# [About this task]
Consider the entries below. Count the lines holding the string "setFld" and state the number only.

[Stored items]
/-- IMPORT (R316). -/
def execKeyImport (s : State) : Host.Outcome State Fault Refusal :=
  if !s.serves .keyImport then .next s else
  let t := keyImportOp s
  .next { s with
    secTasks := t.secTasks, nonce := t.nonce, fresh := t.fresh, readQ := t.readQ, hostReads := t.hostReads,
    ctrs := t.ctrs, hdrs := t.hdrs, regs := t.regs, ret := t.ret }

def State.emptySlot (s : State) (n : Nat) : State := { s with keys := tdel s.keys n }

def keyClearOp (s : State) : State :=
  s.keyCmd (fun s => s.kcmdDone 2 7) fun s =>
    if !s.isSealed then s.kcmdDone 2 1
    else (s.emptySlot (bitsOf (s.rd pgSec 0x048) 9 0)).kcmdDone 2 0

/-- CLEAR (R316). -/
def execKeyClear (s : State) : Host.Outcome State Fault Refusal :=
  if !s.serves .keyClear then .next s else
  let t := keyClearOp s
  .next { s with keys := t.keys, hdrs := t.hdrs, regs := t.regs, ret := t.ret }

/-! ## Attestation (R313) -/

def State.keyOwner (s : State) (n : Nat) : W := match tget? s.keys n with | some k => k.owner | none => 0#32

/-- SHA-384 over the owner words in slot order. -/
def State.ownersDigest (s : State) : List Byte :=
  sha384 ((List.range 1024).flatMap fun n => leBytes 4 (s.keyOwner n).toNat)

/-- Bytes 0x000 to 0x19F of the report (Table 14-4). -/
def State.reportBody (s : State) (challenge : List Byte) (slot : Nat) : List Byte :=
  leBytes 4 0x41545A49 ++ [0x01#8, BitVec.ofNat 8 s.life.code, Config.issueLetter, BitVec.ofNat 8 s.part.config] ++
  leBytes 4 s.part.number.toNat ++ leBytes 4 s.fwMin.toNat ++ leBytes 8 s.lcount.toNat ++
  leBytes 4 s.cluster0.svn.toNat ++ leBytes 4 s.cluster1.svn.toNat ++
  beBytes 48 s.cluster0.digest.toNat ++ beBytes 48 s.cluster1.digest.toNat ++ challenge ++ s.impPub ++ s.ownersDigest ++
  leBytes 4 slot ++ leBytes 4 (s.keyOwner slot).toNat ++
  (match tget? s.keys slot with | some k => cmac (keyBytes k.kcv) challenge | none => zeroBytes 16) ++ zeroBytes 72

/-- SEC_ACMD ends with its code. -/
def State.acmdEnd (s : State) (code : Nat) : State := s.setFld pgSec 0x058 10 2 code

/-- The challenge has come, or its read failed (R313, R381): the report is signed and written over it. -/
def State.attestCame (s : State) (k : SecTask) : State :=
  if k.bad then (s.setFld pgSec 0x058 31 1 0).acmdEnd 3
  else
    let body := s.reportBody (mread s.host k.addr.toNat 48) (bitsOf (s.rd pgSec 0x058) 9 0)
    let n := (Config.entropy s.fresh).toNat % (P384.n - 1) + 1
    let report := body ++ P384.sign ((s.ident.map (·.dIdent.toNat)).getD 0) n (sha384 body)
    (((s.tick).hostWrite k.addr.toNat report).setFld pgSec 0x058 31 1 0).acmdEnd 0

/-- A GO of SEC_ACMD: dropped while an attestation runs, BUSY while a key command or a life-cycle command does (Table 14-9). -/
def attestOp (s : State) : State :=
  if s.secWaits 1 then s.errInc pgSec
  else if s.lcRuns ∨ s.secWaits 0 then s.acmdEnd 2
  else if s.isSealed ∧ s.ident.isSome then (s.setFld pgSec 0x058 31 1 1).secAsk 1 48 0
  else s.acmdEnd 1

/-- ATTEST (R313). -/
def execAttest (s : State) : Host.Outcome State Fault Refusal :=
  if !s.serves .attest then .next s else
  let t := attestOp s
  .next { s with
    secTasks := t.secTasks, readQ := t.readQ, hostReads := t.hostReads,
    ctrs := t.ctrs, hdrs := t.hdrs, regs := t.regs, ret := t.ret }

/-- A read of a SEC command is answered, or has failed; after its last read the command goes on. -/
def State.secCame (s : State) (k : Nat) (ok : Bool) : State :=
  match tget? s.secTasks k with
  | none => s
  | some v =>
    let v := { v with due := v.due - 1, bad := v.bad || !ok }
    if v.due ≠ 0 then { s with secTasks := tput s.secTasks k v }
    else
      let s := { s with secTasks := tdel s.secTasks k }
      match k with
      | 0 => s.importCame v
      | 1 => s.attestCame v
      | _ => s.signedCame v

# [Response for this exercise]
4